5 dietary factors to consider in kidney stones.

- Fluids absorbed.

Drink lots of water! Swallowing a large amount of fluid reduces the potential damage from calcium, oxalate or any other mineral that can cause kidney stones. The reason is simple: water dilutes the concentration of these minerals in the urine.

During the day, you should consume at least eight glasses of liquid and in hot weather, double this volume.
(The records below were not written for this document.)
-- ==== Sys2Proof/Machine/Jumps.lean ====
section
/-! DEFINITION. The twenty jump and loop instructions (43_jumps.md): jnz, and the nineteen that are recognized but not
wired. -/

namespace Sys2Proof.Machine

/-- A recognized opcode that is not wired: it always falls through; no flag or register is read or written (rule R184).
The loop opcodes do not decrement cx. -/
def fallThrough (len : Nat) (s : State) : Host.Outcome State Fault Refusal := .next (s.advance len)

/-- Whether jnz is taken (rule R181). -/
def jnzTaken (s : State) : Bool := !s.zf

/-- jnz disp8 (rule R181): with ZF = 0 the pointer becomes the unsigned displacement byte, an absolute target (rule
R182). -/
def execJnz (disp : Byte) (s : State) : Host.Outcome State Fault Refusal :=
  if jnzTaken s then .next (s.setPc (zext16 disp)) else fallThrough (Instr.length (.jnz disp)) s

/-- jo disp8, not wired (rule R185). -/
def execJo (disp : Byte) (s : State) : Host.Outcome State Fault Refusal :=
  fallThrough (Instr.length (.jo disp)) s

/-- jno disp8, not wired (rule R186). -/
def execJno (disp : Byte) (s : State) : Host.Outcome State Fault Refusal :=
  fallThrough (Instr.length (.jno disp)) s

/-- jb disp8, not wired (rule R187). -/
def execJb (disp : Byte) (s : State) : Host.Outcome State Fault Refusal :=
  fallThrough (Instr.length (.jb disp)) s

/-- jnb disp8, not wired (rule R188). -/
def execJnb (disp : Byte) (s : State) : Host.Outcome State Fault Refusal :=
  fallThrough (Instr.length (.jnb disp)) s

/-- jz disp8, not wired (rule R189). -/
def execJz (disp : Byte) (s : State) : Host.Outcome State Fault Refusal :=
  fallThrough (Instr.length (.jz disp)) s

/-- jbe disp8, not wired (rule R190). -/
def execJbe (disp : Byte) (s : State) : Host.Outcome State Fault Refusal :=
  fallThrough (Instr.length (.jbe disp)) s

/-- ja disp8, not wired (rule R191). -/
def execJa (disp : Byte) (s : State) : Host.Outcome State Fault Refusal :=
  fallThrough (Instr.length (.ja disp)) s

/-- js disp8, not wired (rule R192). -/
def execJs (disp : Byte) (s : State) : Host.Outcome State Fault Refusal :=
  fallThrough (Instr.length (.js disp)) s

/-- jns disp8, not wired (rule R193). -/
def execJns (disp : Byte) (s : State) : Host.Outcome State Fault Refusal :=
  fallThrough (Instr.length (.jns disp)) s

/-- jp disp8, not wired (rule R194). -/
def execJp (disp : Byte) (s : State) : Host.Outcome State Fault Refusal :=
  fallThrough (Instr.length (.jp disp)) s

/-- jnp disp8, not wired (rule R195). -/
def execJnp (disp : Byte) (s : State) : Host.Outcome State Fault Refusal :=
  fallThrough (Instr.length (.jnp disp)) s

/-- jl disp8, not wired (rule R196). -/
def execJl (disp : Byte) (s : State) : Host.Outcome State Fault Refusal :=
  fallThrough (Instr.length (.jl disp)) s

/-- jnl disp8, not wired (rule R197). -/
def execJnl (disp : Byte) (s : State) : Host.Outcome State Fault Refusal :=
  fallThrough (Instr.length (.jnl disp)) s

/-- jle disp8, not wired (rule R198). -/
def execJle (disp : Byte) (s : State) : Host.Outcome State Fault Refusal :=
  fallThrough (Instr.length (.jle disp)) s

/-- jg disp8, not wired (rule R199). -/
def execJg (disp : Byte) (s : State) : Host.Outcome State Fault Refusal :=
  fallThrough (Instr.length (.jg disp)) s

/-- loopnz disp8, not wired (rule R200). -/
def execLoopnz (disp : Byte) (s : State) : Host.Outcome State Fault Refusal :=
  fallThrough (Instr.length (.loopnz disp)) s

/-- loopz disp8, not wired (rule R201). -/
def execLoopz (disp : Byte) (s : State) : Host.Outcome State Fault Refusal :=
  fallThrough (Instr.length (.loopz disp)) s

/-- loop disp8, not wired (rule R202). -/
def execLoop (disp : Byte) (s : State) : Host.Outcome State Fault Refusal :=
  fallThrough (Instr.length (.loop disp)) s

/-- jcxz disp8, not wired (rule R203). -/
def execJcxz (disp : Byte) (s : State) : Host.Outcome State Fault Refusal :=
  fallThrough (Instr.length (.jcxz disp)) s

end Sys2Proof.Machine
end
Tea, hot chocolate, citrus juice and very sweet soft drinks should be consumed in moderation, especially if you are on a diet that limits calcium and oxalate intake. Remember that many beverages quench thirst, but do not really hydrate the tissues. To obtain a true hydration of the tissues, it is water that must be absorbed!

What about alcohol?

It is believed to raise the level of calcium and uric acid in the urine. Beer, especially keg beer, contains oxalates. Those who suffer from kidney stones should therefore consume as little as possible.

 

- Reducing salt intake.

Another way to reduce the risk of forming new stones is to reduce salt intake to lower the calcium content of the urine. People with high calcium levels in their urine should eliminate salt in food preparation or seasoning and remove all processed foods high in sodium from the menu: bacon and other cured meats, olives, canned foods (except salt-free diet foods), sauerkraut, smoked fish, frozen meals and casseroles (except low-salt products).

 

- Animal Protein

You should also reduce your meat consumption. Animal proteins can increase the concentration of basic constituents of the urine (calcium, oxalates and uric acid) and thus promote stone formation.

 

- Oxalates

Oxalates, when combined with calcium, can form stones. High levels of these salts are frequently found in the urine of patients who are susceptible to precipitate formation. That's why it's important not to eat too many foods that contain large amounts of it.

 

- Calcium

Because calcium is the primary component of kidney stones, it is often believed that a significant reduction in calcium intake in the diet is sufficient to control the disease; however, too drastic a reduction in dietary calcium intake may increase the level of oxalates, thus promoting the formation of new stones. It is also important to know that calcium does not cause as much deposition as protein does. Calcium would have the effect of retaining dietary oxalates in the intestines, thus preventing them from passing into the bloodstream and making their way to the kidneys where the crystals that cause stones are formed. Two or three servings of dairy products or other calcium-rich foods per day - a total of 800 mg per day - would be acceptable, but not required.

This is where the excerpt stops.